• [Exercise requirements]: Locate, in the data below, the line that contains "s.setCollector (channelDie ch)" and the line that contains "let granted := 2 ^ bitsOf (w 0) 22 20"; reproduce exactly those two lines and every line between them, nothing more.

• [Source records]:
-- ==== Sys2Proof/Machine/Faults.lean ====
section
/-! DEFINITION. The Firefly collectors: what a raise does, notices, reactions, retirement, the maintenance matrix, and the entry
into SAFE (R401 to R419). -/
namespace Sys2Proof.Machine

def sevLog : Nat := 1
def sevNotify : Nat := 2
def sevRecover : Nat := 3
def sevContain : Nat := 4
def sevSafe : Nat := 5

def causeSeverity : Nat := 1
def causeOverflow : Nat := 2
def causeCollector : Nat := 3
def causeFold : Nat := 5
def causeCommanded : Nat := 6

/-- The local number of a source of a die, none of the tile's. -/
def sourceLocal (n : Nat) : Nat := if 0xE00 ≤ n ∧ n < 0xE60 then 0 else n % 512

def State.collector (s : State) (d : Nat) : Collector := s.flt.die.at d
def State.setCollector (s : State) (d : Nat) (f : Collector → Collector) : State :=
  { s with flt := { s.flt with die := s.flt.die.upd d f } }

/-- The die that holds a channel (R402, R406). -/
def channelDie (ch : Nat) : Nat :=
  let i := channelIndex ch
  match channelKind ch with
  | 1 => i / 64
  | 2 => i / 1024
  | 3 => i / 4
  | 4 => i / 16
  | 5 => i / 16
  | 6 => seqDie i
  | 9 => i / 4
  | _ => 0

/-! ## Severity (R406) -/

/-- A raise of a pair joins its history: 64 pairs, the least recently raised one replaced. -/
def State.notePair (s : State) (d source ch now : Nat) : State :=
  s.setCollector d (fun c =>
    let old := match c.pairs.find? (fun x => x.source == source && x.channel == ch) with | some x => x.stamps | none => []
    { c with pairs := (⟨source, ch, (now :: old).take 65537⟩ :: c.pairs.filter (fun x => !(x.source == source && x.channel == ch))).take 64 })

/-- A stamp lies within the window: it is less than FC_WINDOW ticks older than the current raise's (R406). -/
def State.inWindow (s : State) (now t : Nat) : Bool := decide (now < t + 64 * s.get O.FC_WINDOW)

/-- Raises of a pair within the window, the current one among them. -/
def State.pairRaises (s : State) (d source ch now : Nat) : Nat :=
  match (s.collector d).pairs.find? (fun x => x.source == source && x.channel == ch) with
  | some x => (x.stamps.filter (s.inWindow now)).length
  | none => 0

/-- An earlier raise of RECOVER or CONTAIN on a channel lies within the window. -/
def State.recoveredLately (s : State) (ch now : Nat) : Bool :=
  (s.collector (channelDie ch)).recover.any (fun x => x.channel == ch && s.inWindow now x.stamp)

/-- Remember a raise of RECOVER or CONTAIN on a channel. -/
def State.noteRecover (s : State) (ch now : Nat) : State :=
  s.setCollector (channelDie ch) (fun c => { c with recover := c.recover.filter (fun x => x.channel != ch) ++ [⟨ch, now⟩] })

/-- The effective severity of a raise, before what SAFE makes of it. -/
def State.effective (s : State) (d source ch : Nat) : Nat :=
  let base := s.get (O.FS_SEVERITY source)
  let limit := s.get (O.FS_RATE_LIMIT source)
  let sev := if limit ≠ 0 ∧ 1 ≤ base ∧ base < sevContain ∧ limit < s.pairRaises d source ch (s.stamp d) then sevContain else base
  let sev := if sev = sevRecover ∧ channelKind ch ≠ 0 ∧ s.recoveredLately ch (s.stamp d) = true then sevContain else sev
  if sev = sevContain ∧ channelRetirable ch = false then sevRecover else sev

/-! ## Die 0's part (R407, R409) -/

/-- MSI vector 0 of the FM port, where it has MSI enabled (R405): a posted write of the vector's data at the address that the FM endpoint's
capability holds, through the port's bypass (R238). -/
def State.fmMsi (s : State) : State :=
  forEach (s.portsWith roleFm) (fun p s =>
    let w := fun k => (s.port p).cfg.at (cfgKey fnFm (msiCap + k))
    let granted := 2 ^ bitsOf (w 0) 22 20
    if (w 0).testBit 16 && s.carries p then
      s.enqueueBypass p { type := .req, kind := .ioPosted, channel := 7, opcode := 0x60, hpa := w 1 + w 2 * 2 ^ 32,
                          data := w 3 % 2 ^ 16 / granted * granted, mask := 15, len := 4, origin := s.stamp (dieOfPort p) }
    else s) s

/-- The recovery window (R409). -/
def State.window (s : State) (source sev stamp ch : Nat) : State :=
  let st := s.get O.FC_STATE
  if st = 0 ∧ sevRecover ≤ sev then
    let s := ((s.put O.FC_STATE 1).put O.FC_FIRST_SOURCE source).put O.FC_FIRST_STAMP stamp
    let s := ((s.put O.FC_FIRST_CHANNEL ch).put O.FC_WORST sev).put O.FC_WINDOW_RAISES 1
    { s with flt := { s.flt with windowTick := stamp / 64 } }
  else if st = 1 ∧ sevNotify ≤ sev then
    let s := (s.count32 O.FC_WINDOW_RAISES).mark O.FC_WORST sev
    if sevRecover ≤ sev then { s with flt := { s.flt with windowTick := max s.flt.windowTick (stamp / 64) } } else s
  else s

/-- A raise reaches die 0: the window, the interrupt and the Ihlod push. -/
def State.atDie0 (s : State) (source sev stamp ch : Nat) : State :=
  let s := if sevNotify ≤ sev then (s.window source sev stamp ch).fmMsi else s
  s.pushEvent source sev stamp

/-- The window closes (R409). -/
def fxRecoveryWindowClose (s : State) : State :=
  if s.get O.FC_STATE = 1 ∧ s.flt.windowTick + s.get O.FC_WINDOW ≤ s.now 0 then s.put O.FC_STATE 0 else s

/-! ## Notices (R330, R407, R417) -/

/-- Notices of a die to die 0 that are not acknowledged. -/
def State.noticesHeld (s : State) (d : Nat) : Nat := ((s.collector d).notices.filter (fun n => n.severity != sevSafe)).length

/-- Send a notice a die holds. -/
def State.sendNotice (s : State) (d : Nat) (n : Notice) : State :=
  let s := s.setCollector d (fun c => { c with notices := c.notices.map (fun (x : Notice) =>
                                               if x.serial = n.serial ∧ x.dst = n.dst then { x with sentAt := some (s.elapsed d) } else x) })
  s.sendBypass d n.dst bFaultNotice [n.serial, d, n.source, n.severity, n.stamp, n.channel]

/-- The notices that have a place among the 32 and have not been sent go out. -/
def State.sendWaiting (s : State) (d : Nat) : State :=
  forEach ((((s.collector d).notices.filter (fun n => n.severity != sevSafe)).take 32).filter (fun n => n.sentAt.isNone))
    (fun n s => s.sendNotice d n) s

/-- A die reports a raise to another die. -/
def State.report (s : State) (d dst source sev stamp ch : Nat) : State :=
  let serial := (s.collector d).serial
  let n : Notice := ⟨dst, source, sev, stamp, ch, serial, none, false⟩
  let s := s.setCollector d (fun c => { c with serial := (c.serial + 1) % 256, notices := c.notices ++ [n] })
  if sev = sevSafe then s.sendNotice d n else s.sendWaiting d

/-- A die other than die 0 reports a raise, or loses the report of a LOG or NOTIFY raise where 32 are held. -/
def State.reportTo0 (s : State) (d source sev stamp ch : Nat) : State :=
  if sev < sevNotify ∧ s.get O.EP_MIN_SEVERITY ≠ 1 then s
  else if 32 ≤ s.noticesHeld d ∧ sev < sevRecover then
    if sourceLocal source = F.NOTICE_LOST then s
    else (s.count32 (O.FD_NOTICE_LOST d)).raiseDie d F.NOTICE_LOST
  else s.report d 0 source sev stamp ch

• [Task answer]:
  s.setCollector (channelDie ch) (fun c => { c with recover := c.recover.filter (fun x => x.channel != ch) ++ [⟨ch, now⟩] })

/-- The effective severity of a raise, before what SAFE makes of it. -/
def State.effective (s : State) (d source ch : Nat) : Nat :=
  let base := s.get (O.FS_SEVERITY source)
  let limit := s.get (O.FS_RATE_LIMIT source)
  let sev := if limit ≠ 0 ∧ 1 ≤ base ∧ base < sevContain ∧ limit < s.pairRaises d source ch (s.stamp d) then sevContain else base
  let sev := if sev = sevRecover ∧ channelKind ch ≠ 0 ∧ s.recoveredLately ch (s.stamp d) = true then sevContain else sev
  if sev = sevContain ∧ channelRetirable ch = false then sevRecover else sev

/-! ## Die 0's part (R407, R409) -/

/-- MSI vector 0 of the FM port, where it has MSI enabled (R405): a posted write of the vector's data at the address that the FM endpoint's
capability holds, through the port's bypass (R238). -/
def State.fmMsi (s : State) : State :=
  forEach (s.portsWith roleFm) (fun p s =>
    let w := fun k => (s.port p).cfg.at (cfgKey fnFm (msiCap + k))
    let granted := 2 ^ bitsOf (w 0) 22 20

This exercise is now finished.